Thomas Visser Colorless green ideas sleep Swiftly

Presenting Asynchronous Content with RxSwift

The topic of this post is weirdly specific for a first post on RxSwift, but it’s a good a start as any.

As of late, we’ve started writing new features for Highstreet in Swift. Coming back to the iOS side of things after spending 6 months on building the Android app with RxJava, I found it hard to write new code without the use of a form of Rx. We’re using MVVM, which works really well combined with a reactive approach. It was not before long until I added RxSwift to the Podfile.

Let me set the scene: imagine a view that displays content that has to be loaded from the network. We’ll start loading the content in viewWillAppear and present it as soon as it’s there. The result? A view that shows the data as soon as possible, but might flicker on appearance depending on network latency.

If we want to do better, we could try to do something like this: if the data is ready (almost) immediately (e.g. from cache), we show the data right away. If the data is not ready, we show a loading indicator. And when we show the loading indicator, we want to show it for at least a second before we display any data, to make sure that doesn’t cause a flicker either.

A solution without RxSwift would typically involve a timer, some instance variables to store the state and logic that is spread out across at least two methods. I think we can do a lot better with Rx:

enum DataState<E> {
    case Loading
    case Done(E)
}

let source: Observable<String> = // an asynchronous String

func data() -> Observable<DataState<String>> {
    let data = source.map { DataState.Done($0) }
    let loading = Observable<Int>
		.timer(0.05, scheduler: MainScheduler.instance)
		.map { _ in DataState<String>.Loading }
    let delayedData = data
    	.delaySubscription(1.0, scheduler: MainScheduler.instance)
    
    let loadingThenData = loading.concat(delayedData)
    
    return [data, loadingThenData].amb()
}

The asynchronous content is represented by the source Observable in this example. Let’s assume it will return one string after an undetermined amount of time. The data() function returns an Observable that will emit one of the following:

  • a .Done item if data arrived within 0.05 seconds
  • a .Loading item after 0.05 seconds, followed by a .Done item after at least 1 second

In the code, you can see that I’m creating two Observables, one for each of the scenarios above. data is a direct mapping of the source, immediately emitting .Done items for every item the source emits. loadingThenData is the result of two Observables that are being concatenated: the first one is an Observable that emits .Loading after 0.05 seconds, the second is identical to data, but with a subscription delay of 1 second. This ensures there will always be at least one second between .Loading and .Data.

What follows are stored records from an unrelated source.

@[simp] theorem LinkEngine.setEntry_timing (hop : Nat) (x : HopEntry) (e : LinkEngine) : (e.setEntry hop x).timing = e.timing := by
  rfl
@[simp] theorem LinkEngine.cause_timing (hop : Nat) (e : LinkEngine) : (e.cause hop).timing = e.timing := by
  unfold LinkEngine.cause; split <;> rfl
@[simp] theorem LinkEngine.notice_timing (test : HopEntry → Bool) (e : LinkEngine) : (LinkEngine.notice test e).timing = e.timing := by
  unfold LinkEngine.notice
  split
  · exact foldl_keeps LinkEngine.timing (fun h e => LinkEngine.cause_timing h e)
  · rfl
  · rfl
@[simp] theorem LinkEngine.queueCaused_timing (e : LinkEngine) : (LinkEngine.queueCaused e).timing = e.timing := by
  rfl
@[simp] theorem LinkEngine.forceRollCall_timing (e : LinkEngine) : (LinkEngine.forceRollCall e).timing = e.timing := by
  unfold LinkEngine.forceRollCall; split <;> rfl
@[simp] theorem LinkEngine.dropFlight_timing (test : Txn → Bool) (e : LinkEngine) : (LinkEngine.dropFlight test e).timing = e.timing := by
  unfold LinkEngine.dropFlight; (repeat' split) <;> simp
@[simp] theorem LinkEngine.dropJobTxns_timing (ref : Ref) (e : LinkEngine) : (LinkEngine.dropJobTxns ref e).timing = e.timing := by
  simp [LinkEngine.dropJobTxns]
@[simp] theorem LinkEngine.suspendFlight_timing (e : LinkEngine) : (LinkEngine.suspendFlight e).timing = e.timing := by
  unfold LinkEngine.suspendFlight; (repeat' split) <;> simp
@[simp] theorem LinkEngine.dropCommit_timing (test : Txn → Bool) (e : LinkEngine) : (LinkEngine.dropCommit test e).timing = e.timing := by
  rfl
@[simp] theorem LinkEngine.queueCommit_timing (ts : List Txn) (e : LinkEngine) : (LinkEngine.queueCommit ts e).timing = e.timing := by
  rfl
@[simp] theorem LinkEngine.started_timing (now : Nat) (f : Flight) (e : LinkEngine) : (e.started now f).timing = e.timing := by
  rfl
@[simp] theorem LinkEngine.down_timing (target : LinkState) (now : Nat) (e : LinkEngine) : (LinkEngine.down target now e).timing = e.timing := by
  rfl
@[simp] theorem LinkEngine.enterRescan_timing (e : LinkEngine) : (LinkEngine.enterRescan e).timing = e.timing := by
  simp [LinkEngine.enterRescan]
@[simp] theorem LinkEngine.cleared_timing (now : Nat) (e : LinkEngine) : (LinkEngine.cleared now e).timing = e.timing := by
  unfold LinkEngine.cleared; split <;> rfl
@[simp] theorem LinkEngine.setEntry_expired (hop : Nat) (x : HopEntry) (e : LinkEngine) : (e.setEntry hop x).expired = e.expired := by
  rfl
@[simp] theorem LinkEngine.cause_expired (hop : Nat) (e : LinkEngine) : (e.cause hop).expired = e.expired := by
  unfold LinkEngine.cause; split <;> rfl
@[simp] theorem LinkEngine.notice_expired (test : HopEntry → Bool) (e : LinkEngine) : (LinkEngine.notice test e).expired = e.expired := by
  unfold LinkEngine.notice
  split
  · exact foldl_keeps LinkEngine.expired (fun h e => LinkEngine.cause_expired h e)
  · rfl
  · rfl
@[simp] theorem LinkEngine.queueCaused_expired (e : LinkEngine) : (LinkEngine.queueCaused e).expired = e.expired := by
  rfl
@[simp] theorem LinkEngine.forceRollCall_expired (e : LinkEngine) : (LinkEngine.forceRollCall e).expired = e.expired := by
  unfold LinkEngine.forceRollCall; split <;> rfl
@[simp] theorem LinkEngine.dropFlight_expired (test : Txn → Bool) (e : LinkEngine) : (LinkEngine.dropFlight test e).expired = e.expired := by
  unfold LinkEngine.dropFlight; (repeat' split) <;> simp
@[simp] theorem LinkEngine.dropJobTxns_expired (ref : Ref) (e : LinkEngine) : (LinkEngine.dropJobTxns ref e).expired = e.expired := by
  simp [LinkEngine.dropJobTxns]
@[simp] theorem LinkEngine.suspendFlight_expired (e : LinkEngine) : (LinkEngine.suspendFlight e).expired = e.expired := by
  unfold LinkEngine.suspendFlight; (repeat' split) <;> simp
@[simp] theorem LinkEngine.dropCommit_expired (test : Txn → Bool) (e : LinkEngine) : (LinkEngine.dropCommit test e).expired = e.expired := by
  rfl
@[simp] theorem LinkEngine.queueCommit_expired (ts : List Txn) (e : LinkEngine) : (LinkEngine.queueCommit ts e).expired = e.expired := by
  rfl
@[simp] theorem LinkEngine.started_expired (now : Nat) (f : Flight) (e : LinkEngine) : (e.started now f).expired = e.expired := by
  rfl
@[simp] theorem LinkEngine.down_expired (target : LinkState) (now : Nat) (e : LinkEngine) : (LinkEngine.down target now e).expired = e.expired := by
  rfl
@[simp] theorem LinkEngine.enterRescan_expired (e : LinkEngine) : (LinkEngine.enterRescan e).expired = e.expired := by
  simp [LinkEngine.enterRescan]
@[simp] theorem LinkEngine.cleared_expired (now : Nat) (e : LinkEngine) : (LinkEngine.cleared now e).expired = e.expired := by
  unfold LinkEngine.cleared; split <;> rfl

The amb operator subscribes to both Observables and returns the items from the first one that will emit an item (i.e. fastest wins, more info). If the data Observable emits .Data within 0.05 seconds, it subscribes to data. If not, it subscribes to loadingThenData.

There’s one caveat: the code above assumes that source has shared side-effects. One subscription to the Observable returned from data() can result in two subscriptions on source. Without the appropriate measures, this could lead to duplicate network requests. We can solve it using share, shareReplay or similar operators, but that would be a topic for a whole different post.

The takeaway of this post, I hope, is that RxSwift can help you write an elegant solution to a problem that otherwise would have consisted out of several moving parts. All logic is contained to this one function, all state is tied to the lifecycle of a subscription.

If only it hadn’t taken me a few weeks until I finally understood what a subscription was ;)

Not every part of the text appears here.